Model Name | Number of Parameters | F1 Score (%) | Accuracy (%) | Model Size (KB) |
---|---|---|---|---|
MDCSA:H16L1 | 10588 | 84.20 | 97.73 | 64 |
Mamba: H32L1 | 10392 | 82.71 | 98.01 | 47 |
MDCSA:H8L1 | 2812 | 83.33 | 97.74 | 27 |
Mamba: H8L1 | 1432 | 80.49 | 96.44 | 12 |
These results highlight the effectiveness of quantization techniques in reducing model size without significantly sacrificing performance. In the UJIindoorLoc dataset, the Mamba model performs best under the 64KB RAM constraint, achieving an F1 score of 64% after knowledge distillation. However, when the target RAM constraint is set to 32KB, the model’s performance significantly declines, indicating the need for further model compression or input size reduction techniques.
Conclusion and Future Outlook
This paper provides an in-depth analysis of the process of developing TinyML models for indoor localization on resource-constrained low-power MCUs. Through model compression techniques such as quantization and knowledge distillation, it demonstrates the potential to significantly reduce model size under strict memory constraints without sacrificing performance. The research findings indicate that the quantized transformer model performs strongly under the 64KB RAM constraint, while the more compact Mamba model excels under the 32KB RAM constraint.
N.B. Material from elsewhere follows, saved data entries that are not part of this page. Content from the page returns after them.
theorem kept_vraRequest {x0 x1 x2 x3 x4 x5} (h0 : Kept g x0) (hE : ∀ e, ¬ g.events e) (hk : 8589934028 &&& g.mask = 8589934028) : Kept g (State.vraRequest x0 x1 x2 x3 x4 x5) := by
  unfold State.vraRequest
  repeat' (first
    | with_reducible assumption
    | with_reducible refine fun _ => ?_
    | ((try lift_lets); intro s; refine (have hs : Kept g s := ?_; ?_); subst s; rotate_left; clear_value s; rotate_left)
    | ((try lift_lets); first | (intro (x : Mram); subst x) | (intro (x : Compositor); subst x) | (intro (x : Store 32); subst x) | (intro (x : Store 8); subst x) | (intro (x : State × _); subst x) | (intro (x : _ × State); subst x) | (intro (x : _ × _ × State); subst x) | (intro (x : State → _); subst x) | (intro (x : _ → State → _); subst x) | (intro (x : _ → State); subst x) | (intro x; clear_value x))
    | (simp only [↓Kept_mk_iff]; refine And.intro ?_ (And.intro ?_ (And.intro ?_ (And.intro ?_ (And.intro ?_ (And.intro ?_ (And.intro ?_ (And.intro ?_ (And.intro ?_ ?_)))))))))
    | with_reducible (first | apply kept_vraOut | apply kept_vraRun | apply Kept_ite)
    | with_reducible (first | exact Kept_regs (by assumption) (by assumption) | exact Kept_ram (by assumption) (by assumption) | exact Kept_mram (by assumption) (by assumption) | exact Kept_flt (by assumption) (by assumption) | exact Kept_var (by assumption) | exact Kept_ev (by assumption) (by assumption) | exact Kept_has (by assumption) | exact Kept_out (by assumption) | exact Kept_ctr (by assumption) | exact watchE_none (by assumption))
    | with_reducible refine Only_mk ?_ (.inr rfl) (.inr rfl) (.inr rfl) (.inr rfl) (.inr rfl) (.inr rfl) (.inr rfl) (.inr rfl) (.inr rfl) (.inr rfl) (.inr rfl) (.inr rfl) (.inr rfl) (.inr rfl) (.inr rfl) (.inr rfl) (.inr rfl) (.inr rfl) (.inr rfl) (.inr rfl) (.inr rfl) (.inr rfl) (.inr rfl) (.inr rfl) (.inr rfl) (.inr rfl) (.inr rfl) (.inr rfl) (.inl (mask_bit hk rfl)) (.inr rfl)
    | (first | exact mask_sub hk rfl | exact hk)
    | with_reducible (first | refine Kept_snd (by assumption) ?_ | refine Kept_fst (by assumption) ?_)
    | with_reducible exact Kept_of_next (by assumption)
    | with_reducible (refine Kept_of_O (by assumption) ?_)
    | with_reducible (first | refine Kept_regs (g := g) ?_ (by assumption) | refine Kept_ram (g := g) ?_ (by assumption) | refine Kept_mram (g := g) ?_ (by assumption) | refine Kept_flt (g := g) ?_ (by assumption) | refine Kept_var ?_ | refine Kept_ev ?_ (by assumption) | refine Kept_has ?_ | refine Kept_out ?_ | refine Kept_ctr ?_)
    | dsimp -zeta only
    | split)

theorem kept_vraSession {x0 x1 x2 x3 x4} (h0 : Kept g x0) (hE : ∀ e, ¬ g.events e) (hk : 8589934028 &&& g.mask = 8589934028) : Kept g (State.vraSession x0 x1 x2 x3 x4) := by
  unfold State.vraSession
  repeat' (first | with_reducible assumption | exact mask_sub hk rfl | with_reducible (first | apply kept_raise | apply kept_vraDrop | apply kept_vraOut | apply kept_tagFail | apply kept_vraTouch | apply kept_closeSession | apply kept_vraRequest | apply Kept_ite) | split | intro _)

theorem kept_vraIn {x0 x1 x2 x3 x4 x5} (h0 : Kept g x0) (hE : ∀ e, ¬ g.events e) (hk : 8589934028 &&& g.mask = 8589934028) : Kept g (State.vraIn x0 x1 x2 x3 x4 x5) := by
  unfold State.vraIn
  repeat' (first | with_reducible assumption | exact mask_sub hk rfl | with_reducible (first | apply kept_vraDrop | apply kept_vraOpen | apply kept_vraSession | apply Kept_ite) | split | intro _)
This on-device processing approach not only enhances privacy, reduces latency, and lowers operational costs, making it a practical effective solution for continuous patient monitoring and personalized care. Future work will include validating the performance of these models on actual edge devices, assessing their performance under real operational conditions, and optimizing deployment strategies to ensure model robustness and scalability.
Reviewer Comments
Academic Research Value: ★★★★☆
Stability: ★★★☆☆
Adaptability and Generalization Ability: ★★★☆☆
Hardware Requirements and Costs: ★★★★☆
Overall, this paper has high academic value, proposing an innovative method for indoor localization on resource-constrained low-power microcontrollers. The application of quantization and knowledge distillation techniques also has practical utility. However, the stability and generalization ability of the model still require further validation, especially in various real-world application environments. Future research can continue to explore more model compression techniques and optimization methods to further enhance model performance and efficiency.